Prashant Sharma psharma at BUPHY.BU.EDU
Wed Jun 3 21:08:03 CDT 1998

Nanda Chandran wrote:

> I agree with Jaladhar that whatever one may infer from the scriptures
> about castes et al, still there's the reality of what exists and is
> practiced. The caste system of today fits quite well with Jaladhar's
> pattern and not at all with the idealistic interpretation of the
> scriptures. The popular argument is that the current caste system is
> just a recent transformation (not for the better) of the original
> system. Somehow I don't find it convincing that a group of people
> suddenly conspired to take over the society, transformed the existing
> system and successfully brainwashed the people who followed meekly like
> lambs! To substantiate this argument the scriptures are interpreted in a
> idealistic way, saying one who's attained Brahman is a Brahmana. Even
> though there's sufficient evidence in our scriptures to refute this
> claim, I would like to seek the support of an other source - nastika
> literature.

    The current caste system includes  social ills like untouchability.
Are you trying to say that these things existed even in the time of the
Buddha?  These ills are  considered by sociologists to be a spin-off  of
the desire for political power and  dominance of the "upper" caste, rather
than as something which has been practiced from day one.  Besides, the
practice of the sanAtana dharma has not even the remotest connections to
exploitation of one group of people by another.
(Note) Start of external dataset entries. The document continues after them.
theorem completed_mem_wf (h : s.mem.wf s.bg) (hf : instrFault i s = none) :
    (completed i s).mem.wf (completed i s).bg := by
  cases i with
  | ldBVx x =>
    have hin := store_in_range (checksRange_ldBVx x) hf (by decide)
    exact State.pokes_wf h hin
  | ldMemIVx x =>
    have hlen := s.length_regsUpTo x
    have hin := store_in_range (checksRange_ldMemIVx x) hf (Nat.succ_pos _)
    rw [completed, State.stepIndex_eq]
    exact State.pokes_wf h (by omega)
  | _ =>
    rw [completed_mem (by simp), State.bg, completed_params]
    exact h

theorem completed_stack_le (h : s.Inv) (hpc : s.pc.toNat ≤ 0xFFE) (hf : instrFault i s = none) (k : Fin 16) :
    (completed i s).stack[k].toNat ≤ 0x1000 := by
  by_cases hcall : ∃ nnn, i = .call nnn
  · obtain ⟨nnn, rfl⟩ := hcall
    have hpush : (s.pc + 2).toNat ≤ 0x1000 := by
      rw [BitVec.toNat_add]
      have h2 : (2 : Word).toNat = 2 := rfl
      omega
    rw [completed_call (sp_lt_of_no_fault hf)]
    change ((s.stack.set s.sp.val (s.pc + 2) (sp_lt_of_no_fault hf))[k.val]).toNat ≤ 0x1000
    rw [Vector.getElem_set]
    split_ifs
    · exact hpush
    · exact h.stackBound k
  · rw [completed_stack hcall]
    exact h.stackBound k

theorem inv_completed (h : s.Inv) (hrun : s.run = .normal) (hpc : s.pc.toNat ≤ 0xFFE)
    (hf : instrFault i s = none) : (completed i s).Inv where
  memWf := completed_mem_wf h.memWf hf
  pcBound := toNat_completed_pc hf ▸ pcAfter_le h hpc hf
  stackBound := completed_stack_le h hpc hf
  waitPc hw := by
    rw [completed_run_of_normal hrun] at hw
    split_ifs at hw with hk
    obtain ⟨x, rfl⟩ := hk
    exact hpc
  runningClean _ := (completed_faultRec ..).trans (h.runningClean (.inl hrun))
  haltedRecord hh := by
    rw [completed_run_of_normal hrun] at hh
    split_ifs at hh
  recordLegal r hr := h.recordLegal r ((completed_faultRec ..).symm.trans hr)

/-! ### The step -/

theorem inv_cycle (h : s.Inv) (hrun : s.run = .normal) (hc : cycle s = .next t) : t.Inv := by
  rcases cycle_cases hc with ⟨k, o, a, hf, rfl⟩ | ⟨op, i, -, hfetch, -, hif, rfl⟩
  · exact h.raise (legal_cycleFault h.pcBound hf)
  · exact inv_completed h hrun (State.fetch_eq_ok_iff.mp hfetch).1 hif

theorem State.Inv.latchKeys (h : s.Inv) : s.latchKeys.Inv := h.congr rfl rfl rfl rfl rfl rfl

/-- The end of a wait keeps the invariant: PC moves past an instruction that was fetched. -/
theorem inv_poll (h : s.Inv) (hrun : s.run = .waitingForKey) : (poll s).Inv := by
  cases hk : s.newKey with
  | none => exact poll_none hk ▸ h.latchKeys
  | some k =>
    have hclean := h.runningClean (.inr hrun)
    rw [poll_some hk]
    exact {
      memWf := h.memWf
      pcBound := by
        have hpc := h.waitPc hrun
        simp
        omega
      stackBound := h.stackBound
      waitPc := nofun
      runningClean := fun _ => hclean
      haltedRecord := nofun
      recordLegal := h.recordLegal }

/-- Settles O18: a cycle halts with a legal record or completes an instruction it could fetch; a poll goes on waiting
or ends the wait; and an idle or halted engine stays as it is. -/
theorem stepKeepsInvariant : Obligations.StepKeepsInvariant := by
  intro s t h hs
  rcases step_cases hs with ⟨-, rfl⟩ | ⟨hrun, rfl⟩ | ⟨hrun, hc⟩
  · exact h
  · exact inv_poll h hrun
  · exact inv_cycle h hrun hc

/-! ### The other transactions -/

/-- An image LOAD accepts ends inside MEM (R4, R282). -/
theorem programBase_add_le {n : Nat} (h : n ≤ Config.maxProgram) : Config.programBase + n ≤ 0x1000 := by
  unfold Config.maxProgram at h
  unfold Config.programBase
  omega

/-- A freshly initialized engine with an image that fits meets the invariant, whatever came before (R280, R282). -/
theorem inv_load_ok {bytes : List Byte} (hl : bytes.length ≤ Config.maxProgram) :
    ((s.reinit.pokes Config.programBase bytes).setRun .normal).Inv where
  memWf := State.pokes_wf (s := s.reinit) Memory.wf_nil (programBase_add_le hl)
  pcBound := show (BitVec.ofNat 16 Config.programBase).toNat ≤ 0x10FE by decide
  stackBound k := by simp
  waitPc := nofun
  runningClean _ := rfl
  haltedRecord := nofun
  recordLegal := nofun

theorem State.Inv.setIdle (h : s.Inv) : (s.setRun .idle).Inv where
  memWf := h.memWf
  pcBound := h.pcBound
  stackBound := h.stackBound
  waitPc := nofun
  runningClean := nofun
  haltedRecord := nofun
  recordLegal := h.recordLegal

theorem inv_load (h : s.Inv) (bytes : List Byte) : (load bytes s).1.Inv := by
  by_cases hl : bytes.length ≤ Config.maxProgram
  · rw [load_ok hl]
    exact inv_load_ok hl
  · rw [load_too_large (Nat.not_le.mp hl)]
    exact h.setIdle

theorem inv_setKey (h : s.Inv) (k : Nat) (p : Bool) : (setKey k p s).Inv := by
  unfold setKey
  split_ifs
  · exact h
  all_goals exact h.congr rfl rfl rfl rfl rfl rfl

/-- Settles O19: STEP by O18, LOAD from the initialized state or from the kept one, and the others touch nothing the
invariant speaks of. -/
theorem transactionKeepsInvariant : Obligations.TransactionKeepsInvariant := by
  intro tr s t r h htr
  cases tr with
  | step => exact stepKeepsInvariant s t h (step_of_transact_step htr)
  | load bytes =>
    rw [transact_load] at htr
    have hload := inv_load h bytes
    cases hb : load bytes s
    rw [hb] at htr hload
    cases htr
    exact hload
  | tick =>
    cases transact_tick.symm.trans htr
    exact h.congr rfl rfl rfl rfl rfl rfl
  | setKey k p =>
    cases (transact_setKey k p).symm.trans htr
    exact inv_setKey h k p
  | snapshot =>
    cases transact_snapshot.symm.trans htr
    exact h
  | soundActive =>
    cases transact_soundActive.symm.trans htr
    exact h

/-- Settles O17: with nothing listed, no return address and no fault, every clause holds at power-up. -/
theorem resetMeetsInvariant : Obligations.ResetMeetsInvariant where
  memWf := Memory.wf_nil
  pcBound := by decide
  stackBound k := by simp [State.reset]
  waitPc := nofun
  runningClean _ := rfl
  haltedRecord := nofun
  recordLegal := nofun

/-! ### Schedules (R12, R58) -/

theorem exists_transact (tr : Transaction) (s : State) : ∃ u r, transact tr s = .next (u, r) := by
  cases tr with
  | step =>
    obtain ⟨t, ht⟩ := exists_step s
    exact ⟨_, _, transact_step ht⟩
  | load bytes => exact ⟨_, _, transact_load bytes⟩
  | tick => exact ⟨_, _, transact_tick⟩
  | setKey k p => exact ⟨_, _, transact_setKey k p⟩
  | snapshot => exact ⟨_, _, transact_snapshot⟩
  | soundActive => exact ⟨_, _, transact_soundActive⟩

theorem exists_afterTransaction (tr : Transaction) (s : State) : ∃ t, afterTransaction tr s = .next t := by
  obtain ⟨t, r, h⟩ := exists_transact tr s
  exact ⟨t, afterTransaction_next h⟩

theorem exists_run (sch : Schedule) (s : State) (n : Nat) : ∃ t, sch.run s n = .next t := by
  induction n with
  | zero => exact ⟨s, sch.run_zero⟩
  | succ n ih =>
    obtain ⟨t, ht⟩ := ih
    cases hn : sch.nth n with
    | none => exact ⟨t, (Schedule.run_succ_ended hn).trans ht⟩
    | some tr =>
      obtain ⟨u, hu⟩ := exists_afterTransaction tr t
      exact ⟨u, (Schedule.run_succ ht hn).trans hu⟩

/-- Settles O58: every transaction answers, so a run never stops; its next state is the transaction's, or the one it
has when the schedule has ended. -/
theorem everyScheduleRuns : Obligations.EveryScheduleRuns := by
  intro sch s n
  obtain ⟨t, ht⟩ := exists_run sch s n
  refine ⟨t, ht, fun tr hn => ?_, fun hn => (Schedule.run_succ_ended hn).trans ht⟩
  obtain ⟨u, r, hu⟩ := exists_transact tr t
  exact ⟨u, r, hu, (Schedule.run_succ ht hn).trans (afterTransaction_next hu)⟩

/-- Settles O59, by induction on the number of transactions. -/
theorem schedulesKeepInvariant : Obligations.SchedulesKeepInvariant := by
  intro sch s t n h
  induction n generalizing t with
  | zero =>
    intro ht
    cases ht
    exact h
  | succ n ih =>
    intro ht
    obtain ⟨u, hu⟩ := exists_run sch s n
    cases hn : sch.nth n with
    | none =>
      cases (hu.symm.trans (Schedule.run_succ_ended hn).symm).trans ht
      exact ih t hu
    | some tr =>
      obtain ⟨w, r, hw⟩ := exists_transact tr u
      cases ((afterTransaction_next hw).symm.trans (Schedule.run_succ hu hn).symm).trans ht
      exact transactionKeepsInvariant tr u t r (ih u hu) hw

/-- Carrying out one more transaction after a list of them. -/
theorem runSchedule_concat {trs : List Transaction} {tr : Transaction} : ∀ {s t : State},
    runSchedule trs s = .next t → runSchedule (trs ++ [tr]) s = afterTransaction tr t := by
  induction trs with
  | nil =>
    intro s t h
    cases h
    obtain ⟨u, hu⟩ := exists_afterTransaction tr s
    rw [List.nil_append, runSchedule_cons hu, hu, runSchedule_nil]
  | cons tr' trs ih =>
    intro s t h
    obtain ⟨u, hu⟩ := exists_afterTransaction tr' s
    rw [runSchedule_cons hu] at h
    rw [List.cons_append, runSchedule_cons hu, ih h]

/-- A run whose first `n` transactions are those of a list leads to where the list leads. -/
theorem run_eq_runSchedule {sch : Schedule} {trs : List Transaction} {n : Nat} (s : State) (hl : trs.length = n)
    (h : ∀ k, (hk : k < trs.length) → sch.nth k = some trs[k]) : sch.run s n = runSchedule trs s := by
  subst hl
  induction trs using List.reverseRecOn with
  | nil => rfl
  | append_singleton trs tr ih =>
    have hlast : sch.nth trs.length = some tr := by simpa using h trs.length (by simp)
    have hinit : sch.run s trs.length = runSchedule trs s := ih fun k hk => by
      rw [h k (by rw [List.length_append]; omega), List.getElem_append_left hk]
    obtain ⟨t, ht⟩ := exists_run sch s trs.length
    rw [List.length_append, List.length_singleton, Schedule.run_succ ht hlast,
      runSchedule_concat (hinit.symm.trans ht)]

/-- From its length on the run of a finite schedule stays where it is. -/
theorem run_finite_of_le {trs : List Transaction} {n : Nat} (h : trs.length ≤ n) :
    (Schedule.finite trs).run s n = (Schedule.finite trs).run s trs.length := by
  induction n, h using Nat.le_induction with
  | base => rfl
  | succ n hn ih => rw [Schedule.run_succ_ended (by simpa using hn), ih]

/-- Settles O60: both runs carry out the same transactions in the same order, and an ended one stays. -/
theorem scheduleRunsByItsBeginnings : Obligations.ScheduleRunsByItsBeginnings := by
  constructor
  · intro f s n
    exact run_eq_runSchedule s (by simp) fun k hk => by simp
  · intro trs s n hn
    rw [run_finite_of_le hn]
    exact run_eq_runSchedule s rfl fun k hk => by simp [hk]

end Sys2Proof.Machine
end

section
/-! PROOFS. Frames: what each update of State can change, as rules about `onlyChanges`, and the instructions that write
registers, PC, the timers, I or the stack. -/
namespace Sys2Proof.Machine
In other words the part of
orthopraxy that has direct bearing to a regions body politik has to arise
with changes in the political system and cannot be independent of it.
Therefore it can be discarded without any loss of "dharmic" activity.   On
the other hand issues like vedadhikAra, brahmanatva, etc., seem to have
nothing whatsoever to do with the politics of an era, and it is reasonable
to assume that they are an important part of dharma and have been so since
quite a long time.

> The oldest known recorded date in the history of the Bharath is the
> death of the Buddha - 483 BC. It's a commonly accepted that the
> Compassionate One was a nastika - one who didn't subscribe to the
> authority of the shruti. So what was the caste system like during his
> day - 2500 years back and a full millennium before Adi Shankara? The
> same as today!

> The last chapter of the Dhammapada, which is widely considered to
> contain the authentic teachings of the Buddha, is called the
> Brahmanavaggo or The Brahmana. When one reads this chapter it's quite
> obvious that the same questions that we're asking today were asked even
> then! The Buddha defines a Brahmana as one who's devoid of all desires
> and fear, who's known the uncreated, whose conduct is impeccable, who
> considers the well being of others above his own etc Though he doesn't
> outright say that a Brahmana cannot obtain the status by birth,
> indirectly he states that neither by the origin of the mother nor by
> lineage nor by jati (yes, this word is used) can one be a Brahmana. It's
> obvious that this was intended to check the authority of the Brahmanas.
> No, my point is not to seek support in the teachings of Gautama
> Siddhartha to justify the ethical interpretation, but to point out that
> the situation was quite the same as today, even 2500 years back. So
> what's to say it wasn't the same always? All said and done the Buddha
> was a nastika, who's definitely opposed to Brahmanic Vedism. It's widely
> acknowledged that though professing to expound the Middle Way, the
> Buddha actually took the extreme stand in some cases, which is just not
> practical and thus eventually sounded the death knell for Buddhism in
> the land of it's origin - encouraging monk hood at any age, no
> deification, no metaphysical speculation, a philosophy with a
> pessimistic view of life (however true it might be!) expounding only
> hard core morals. Will all due respect to the Compassionate One and
> despite acknowledging him as the singular greatest Bharathiya
> philosopher, I would rather side with the *collective* wisdom of seers
> who have taken the opposite stand with respect to the caste system. And
> if truth (OK, practical truth :-) is what finally triumphs, then the
> seers have obviously had the last word.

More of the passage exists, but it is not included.